Figure 2. PRISMA flow diagram showing the search strategy.
Characteristics of the selected datasets
A total of ten case–control datasets were identified based on our selection criteria. Of these, nine studies were conducted for the rs1800629 polymorphism which included 1980 GD patients and 2636 controls, while six studies were carried out for the rs361525 polymorphism which involved 1869 patients and 2300 controls. The principal characteristics and genotype distributions of the identified studies are shown in Table 1. For SNP rs1800629, six studies were found from Asian [11–16], and three studies were from European population [8,9,17]. For the rs361525 polymorphism, there were four studies originating from Asian [12–14,16], while the rest two studies were from European population [6,8]. Genotypic distribution for both rs1800629 and rs361525 in controls was in consistent with HWE (P>0.05) except for the four datasets highlighted in bold (Table 1). Each study was scored based on the NOS, as shown in Table 2. These nine case–control studies scored 7–8, indicating sufficient quality for inclusion in the meta-analysis.

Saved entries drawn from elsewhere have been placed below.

-- ==== Sys2Proof/Proofs/Scope.lean ====
section
/-! PROOFS. The statements of 00_scope.md. -/

namespace Sys2Proof.Proofs

open Sys2Proof.Machine

/-- Settles O7: the empty list of transactions selects the branch of `step` that answers the state
it was given. -/
theorem stepWithoutTransactionChangesNothing : Obligations.StepWithoutTransactionChangesNothing := by
  intro s hpending
  rw [step, hpending]

end Sys2Proof.Proofs
end

section
/-! PROOFS. The statements of 10_state.md: the ways a command can end, the invariant, and what each
command writes. -/

namespace Sys2Proof.Proofs

open Sys2Proof.Machine

/-! ### Every way a command can end -/

/-- The commands that write `HASH` (10_state.md R37). -/
def writesHash (i : Instr) : Prop := i = .fnvInit ∨ i = .fnvBlock ∨ ∃ b, i = .fnvUpdate b

/-- The states a command can leave, by the shared operation that ends it (45_system.md R231 to
R234). -/
inductive CommandEnd (i : Instr) (s : State) : State → Prop
  | reset : i = .sreset → CommandEnd i s (softReset s)
  | hashed (h : Word) : writesHash i → CommandEnd i s (setHash h s)
  | succeeded (r : Word) : isProducing i = false → CommandEnd i s (succeed r false s)
  | refusedInput : isProducing i = false → CommandEnd i s (raise .size false s)
  | failedOutput (c : Cause) : isProducing i = true → CommandEnd i s (raiseProducing c s)
  | produced (out : List Byte) (r : Word) :
      isProducing i = true → out.length ≤ obound s → CommandEnd i s (produce out r s)
  | received :
      i = .chunkRx → s.ilen.toNat ≤ s.cfg.mtu → CommandEnd i s (rxChunk (inputString s) s)

/-- A property of both ends of the input check holds of its result. -/
theorem withInput_ind {P : State → Prop} {s onSize : State} {k : List Byte → State}
    (hsize : P onSize) (hk : P (k (inputString s))) : P (withInput s onSize k) := by
  rcases withInput_cases s onSize k with ⟨_, h⟩ | ⟨_, h⟩ <;> rw [h]
  exacts [hsize, hk]

theorem commandEnd_produceBounded {i : Instr} (hi : isProducing i = true) (out : List Byte)
    (r : Word) (s : State) : CommandEnd i s (produceBounded out r s) := by
  rcases produceBounded_cases out r s with ⟨_, h⟩ | ⟨hlen, h⟩ <;> rw [h]
  exacts [.failedOutput _ hi, .produced _ _ hi hlen]

theorem commandEnd_of_exec {i : Instr} {s t : State} (h : exec i s = .next t) :
    CommandEnd i s t := by
  cases i <;> injection h with h <;> subst h
  case sreset => exact .reset rfl
  case fnvInit => exact .hashed _ (.inl rfl)
  case fnvUpdate b => exact .hashed _ (.inr (.inr ⟨b, rfl⟩))
  case fnvBlock => exact withInput_ind (.refusedInput rfl) (.hashed _ (.inr (.inl rfl)))
  case cksCopy =>
    exact withInput_ind (.failedOutput _ rfl) (commandEnd_produceBounded rfl _ _ _)
  case cksValidate => exact withInput_ind (.refusedInput rfl) (.succeeded _ rfl)
  case hdrPack => exact .succeeded _ rfl
  case hdrUnpack => exact .succeeded _ rfl
  case binDetect => exact withInput_ind (.refusedInput rfl) (.succeeded _ rfl)
  case b64Enc =>
    exact withInput_ind (.failedOutput _ rfl) (commandEnd_produceBounded rfl _ _ _)
  case b64Dec =>
    refine withInput_ind (.failedOutput _ rfl) ?_
    cases base64Decode (inputString s) with
    | none => exact .failedOutput _ rfl
    | some out => exact commandEnd_produceBounded rfl _ _ _
  case chunkTx =>
    refine withInput_ind (.failedOutput _ rfl) ?_
    split
    · exact .failedOutput _ rfl
    · exact commandEnd_produceBounded rfl _ _ _
  case chunkRx =>
    refine withInput_ind (.refusedInput rfl) ?_
    split
    · exact .refusedInput rfl
    · next hfit => exact .received rfl (by simpa using hfit)
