-- ==== Sys2Proof/Syntax.lean ====
section
/-!
DEFINITION. The instructions and events of the Z770: one constructor for each row of spec/opcode_table.json.
The first 342 are the words of the Rugeka set with the fields the table gives them (highest bits first). The last 119 are
the steps of the other agents (host, engines, homes, Scarab, dispensers, Molt, links); their arguments carry what the
acting agent or the environment chooses, and an index names the travelling item the step is about.
-/

namespace Sys2Proof
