/-- Major opcode 16 (R174). -/
def decodeMaj16 (w : BitVec 32) : Except DecodeError Instr :=
  match (w.extractLsb' 27 5).toNat with
  | 0 =>
    if w.extractLsb' 23 1 = 0 then .ok (.vadd (w.extractLsb' 24 3) (w.extractLsb' 21 2) (w.extractLsb' 20 1) (w.extractLsb' 15 5) (w.extractLsb' 11 4) (w.extractLsb' 7 4))
    else .error .reservedField
  | 1 =>
    if w.extractLsb' 23 1 = 0 then .ok (.vsub (w.extractLsb' 24 3) (w.extractLsb' 21 2) (w.extractLsb' 20 1) (w.extractLsb' 15 5) (w.extractLsb' 11 4) (w.extractLsb' 7 4))
    else .error .reservedField
  | 2 =>
    if w.extractLsb' 23 1 = 0 then .ok (.vmul (w.extractLsb' 24 3) (w.extractLsb' 21 2) (w.extractLsb' 20 1) (w.extractLsb' 15 5) (w.extractLsb' 11 4) (w.extractLsb' 7 4))
    else .error .reservedField
  | 3 =>
    if w.extractLsb' 23 1 = 0 then .ok (.vmulh (w.extractLsb' 24 3) (w.extractLsb' 21 2) (w.extractLsb' 20 1) (w.extractLsb' 15 5) (w.extractLsb' 11 4) (w.extractLsb' 7 4))
    else .error .reservedField
  | 4 =>
    if w.extractLsb' 23 1 = 0 then .ok (.vmulhu (w.extractLsb' 24 3) (w.extractLsb' 21 2) (w.extractLsb' 20 1) (w.extractLsb' 15 5) (w.extractLsb' 11 4) (w.extractLsb' 7 4))
    else .error .reservedField
  | 5 =>
    if w.extractLsb' 23 1 = 0 then .ok (.vadds (w.extractLsb' 24 3) (w.extractLsb' 21 2) (w.extractLsb' 20 1) (w.extractLsb' 15 5) (w.extractLsb' 11 4) (w.extractLsb' 7 4))
    else .error .reservedField
  | 6 =>
    if w.extractLsb' 23 1 = 0 then .ok (.vaddsu (w.extractLsb' 24 3) (w.extractLsb' 21 2) (w.extractLsb' 20 1) (w.extractLsb' 15 5) (w.extractLsb' 11 4) (w.extractLsb' 7 4))
    else .error .reservedField
  | 7 =>
    if w.extractLsb' 23 1 = 0 then .ok (.vsubs (w.extractLsb' 24 3) (w.extractLsb' 21 2) (w.extractLsb' 20 1) (w.extractLsb' 15 5) (w.extractLsb' 11 4) (w.extractLsb' 7 4))
    else .error .reservedField
  | 8 =>
    if w.extractLsb' 23 1 = 0 then .ok (.vsubsu (w.extractLsb' 24 3) (w.extractLsb' 21 2) (w.extractLsb' 20 1) (w.extractLsb' 15 5) (w.extractLsb' 11 4) (w.extractLsb' 7 4))
    else .error .reservedField
  | 9 =>
    if w.extractLsb' 23 1 = 0 then .ok (.vmin (w.extractLsb' 24 3) (w.extractLsb' 21 2) (w.extractLsb' 20 1) (w.extractLsb' 15 5) (w.extractLsb' 11 4) (w.extractLsb' 7 4))
    else .error .reservedField
  | 10 =>
    if w.extractLsb' 23 1 = 0 then .ok (.vmax (w.extractLsb' 24 3) (w.extractLsb' 21 2) (w.extractLsb' 20 1) (w.extractLsb' 15 5) (w.extractLsb' 11 4) (w.extractLsb' 7 4))
    else .error .reservedField
  | 11 =>
    if w.extractLsb' 23 1 = 0 then .ok (.vminu (w.extractLsb' 24 3) (w.extractLsb' 21 2) (w.extractLsb' 20 1) (w.extractLsb' 15 5) (w.extractLsb' 11 4) (w.extractLsb' 7 4))
    else .error .reservedField
  | 12 =>
    if w.extractLsb' 23 1 = 0 then .ok (.vmaxu (w.extractLsb' 24 3) (w.extractLsb' 21 2) (w.extractLsb' 20 1) (w.extractLsb' 15 5) (w.extractLsb' 11 4) (w.extractLsb' 7 4))
    else .error .reservedField
  | 13 =>
    if w.extractLsb' 23 1 = 0 then .ok (.vand (w.extractLsb' 24 3) (w.extractLsb' 21 2) (w.extractLsb' 20 1) (w.extractLsb' 15 5) (w.extractLsb' 11 4) (w.extractLsb' 7 4))
    else .error .reservedField
  | 14 =>
    if w.extractLsb' 23 1 = 0 then .ok (.vor (w.extractLsb' 24 3) (w.extractLsb' 21 2) (w.extractLsb' 20 1) (w.extractLsb' 15 5) (w.extractLsb' 11 4) (w.extractLsb' 7 4))
    else .error .reservedField
  | 15 =>
    if w.extractLsb' 23 1 = 0 then .ok (.vxor (w.extractLsb' 24 3) (w.extractLsb' 21 2) (w.extractLsb' 20 1) (w.extractLsb' 15 5) (w.extractLsb' 11 4) (w.extractLsb' 7 4))
    else .error .reservedField
  | 16 =>
    if w.extractLsb' 23 1 = 0 then .ok (.vshl (w.extractLsb' 24 3) (w.extractLsb' 21 2) (w.extractLsb' 20 1) (w.extractLsb' 15 5) (w.extractLsb' 11 4) (w.extractLsb' 7 4))
    else .error .reservedField
  | 17 =>
    if w.extractLsb' 23 1 = 0 then .ok (.vshr (w.extractLsb' 24 3) (w.extractLsb' 21 2) (w.extractLsb' 20 1) (w.extractLsb' 15 5) (w.extractLsb' 11 4) (w.extractLsb' 7 4))
    else .error .reservedField
  | 18 =>
    if w.extractLsb' 23 1 = 0 then .ok (.vsar (w.extractLsb' 24 3) (w.extractLsb' 21 2) (w.extractLsb' 20 1) (w.extractLsb' 15 5) (w.extractLsb' 11 4) (w.extractLsb' 7 4))
    else .error .reservedField
  | 19 =>
    if w.extractLsb' 23 1 = 0 ∧ w.extractLsb' 15 6 = 0 then .ok (.vabs (w.extractLsb' 24 3) (w.extractLsb' 21 2) (w.extractLsb' 11 4) (w.extractLsb' 7 4))
    else .error .reservedField
  | 20 =>
    if w.extractLsb' 23 1 = 0 ∧ w.extractLsb' 10 1 = 0 then .ok (.vcmpeq (w.extractLsb' 24 3) (w.extractLsb' 21 2) (w.extractLsb' 20 1) (w.extractLsb' 15 5) (w.extractLsb' 11 4) (w.extractLsb' 7 3))
    else .error .reservedField
  | 21 =>
    if w.extractLsb' 23 1 = 0 ∧ w.extractLsb' 10 1 = 0 then .ok (.vcmplt (w.extractLsb' 24 3) (w.extractLsb' 21 2) (w.extractLsb' 20 1) (w.extractLsb' 15 5) (w.extractLsb' 11 4) (w.extractLsb' 7 3))
    else .error .reservedField
  | 22 =>
    if w.extractLsb' 23 1 = 0 ∧ w.extractLsb' 10 1 = 0 then .ok (.vcmpltu (w.extractLsb' 24 3) (w.extractLsb' 21 2) (w.extractLsb' 20 1) (w.extractLsb' 15 5) (w.extractLsb' 11 4) (w.extractLsb' 7 3))
    else .error .reservedField
  | 23 =>
    if w.extractLsb' 23 1 = 0 ∧ w.extractLsb' 10 1 = 0 then .ok (.vcmple (w.extractLsb' 24 3) (w.extractLsb' 21 2) (w.extractLsb' 20 1) (w.extractLsb' 15 5) (w.extractLsb' 11 4) (w.extractLsb' 7 3))
    else .error .reservedField
  | 24 =>
    if w.extractLsb' 23 1 = 0 ∧ w.extractLsb' 10 1 = 0 then .ok (.vcmpleu (w.extractLsb' 24 3) (w.extractLsb' 21 2) (w.extractLsb' 20 1) (w.extractLsb' 15 5) (w.extractLsb' 11 4) (w.extractLsb' 7 3))
    else .error .reservedField
  | 25 =>
    if w.extractLsb' 18 6 = 0 then .ok (.vtunp (w.extractLsb' 24 3) (w.extractLsb' 15 3) (w.extractLsb' 11 4) (w.extractLsb' 7 4))
    else .error .reservedField
  | 26 =>
    if w.extractLsb' 19 5 = 8 then .ok (.vtdot (w.extractLsb' 24 3) (w.extractLsb' 15 4) (w.extractLsb' 11 4) (w.extractLsb' 7 4))
    else .error .reservedField
  | 27 =>
    if w.extractLsb' 19 2 = 0 then .ok (.vscan (w.extractLsb' 24 3) (w.extractLsb' 21 3) (w.extractLsb' 18 1) (w.extractLsb' 17 1) (w.extractLsb' 15 2) (w.extractLsb' 11 4) (w.extractLsb' 7 4))
    else .error .reservedField
  | 28 =>
    if w.extractLsb' 18 3 = 0 then .ok (.vred (w.extractLsb' 24 3) (w.extractLsb' 21 3) (w.extractLsb' 15 3) (w.extractLsb' 11 4) (w.extractLsb' 7 4))
    else .error .reservedField
  | 29 =>
    if w.extractLsb' 21 3 = 2 then .ok (.vdot4 (w.extractLsb' 24 3) (w.extractLsb' 20 1) (w.extractLsb' 15 5) (w.extractLsb' 11 4) (w.extractLsb' 7 4))
    else .error .reservedField
  | 30 => .ok (.vsel (w.extractLsb' 24 3) (w.extractLsb' 21 3) (w.extractLsb' 20 1) (w.extractLsb' 15 5) (w.extractLsb' 11 4) (w.extractLsb' 7 4))
  | 31 =>
    if w.extractLsb' 11 4 = 0 then .ok (.vmv (w.extractLsb' 24 3) (w.extractLsb' 21 3) (w.extractLsb' 20 1) (w.extractLsb' 15 5) (w.extractLsb' 7 4))
    else .error .reservedField
  | n => .error (.illegalMinor 16 n)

Table 1. Summary of datasets included for meta-analysis.
| Study ID | Author | Year | Ethnicity | Genotyping method | Study design | Case/control | SNP loci | GD patient | Healthy control | pHWE | ||||
|---|---|---|---|---|---|---|---|---|---|---|---|---|---|---|
| GG | GA | AA | GG | GA | AA | |||||||||
| 1 | Duraes et al. [9] | 2014 | European | Taqman | CC | 111/735 | rs1800629 | 72 | 34 | 5 | 562 | 156 | 17 | 0.122 |
| 2 | Kutluturk et al. [11] | 2013 | Asian | PCR-SSP | CC | 100/124 | rs1800629 | 73 | 24 | 3 | 103 | 15 | 6 | 0.000 |
| 3 | Jurecka-Lubieniecka et al. [17] | 2013 | European | PCR-RFLP | CC | 555/341 | rs1800629 | 299 | 231 | 25 | 259 | 71 | 11 | 0.032 |
| 4 | Anvari et al. [12] | 2010 | Asian | PCR-SSP | CC | 105/137 | rs1800629 | 56 | 44 | 5 | 98 | 39 | 0 | 0.052 |
| rs361525 | 74 | 33 | 0 | 79 | 57 | 1 | 0.007 | |||||||
| 5 | Gu et al. [13] | 2010 | Asian | MassArray™ | CC | 426/315 | rs1800629 | 368 | 56 | 2 | 263 | 51 | 1 | 0.369 |
| rs361525 | 408 | 20 | 0 | 281 | 34 | 0 | 0.311 | |||||||
| 6 | Shiau et al. [14] | 2007 | Asian | PCR-RFLP | CC | 187/101 | rs1800629 | 168 | 16 | 3 | 77 | 24 | 0 | 0.175 |
| rs361525 | 50 | 70 | 3 | 186 | 3 | 0 | 0.912 | |||||||
| 7 | Chen et al. [15] | 2005 | Asian | PCR-RFLP | CC | 95/60 | rs1800629 | 85 | 10 | 0 | 49 | 9 | 2 | 0.083 |
| 8 | Bednarczuk et al. [8] | 2004 | European | PCR-SSP | CC | 228/248 | rs1800629 | 122 | 96 | 10 | 172 | 72 | 4 | 0.25 |
| rs361525 | 220 | 8 | 0 | 225 | 22 | 1 | 0.563 | |||||||
| 9 | Simmonds et al. [6] | 2004 | European | PCR-RFLP | CC | 810/836 | rs361525 | 660 | 145 | 5 | 727 | 105 | 4 | 0.92 |
| 10 | Kamizono et al. [16] | 2000 | Asian | PCR-SSOP | CC | 173/575 | rs1800629 | 169 | 4 | 0 | 556 | 18 | 1 | 0.04 |
| rs361525 | 166 | 7 | 0 | 552 | 23 | 0 | 0.62 | |||||||
Abbreviations: CC, case/control; PCR-SSOP, PCR-sequence specific oligonucleotide polymorphism; PCR-RFLP, PCR-restriction fragment length polymorphism; PCR-SSP, PCR-sequence specific primer.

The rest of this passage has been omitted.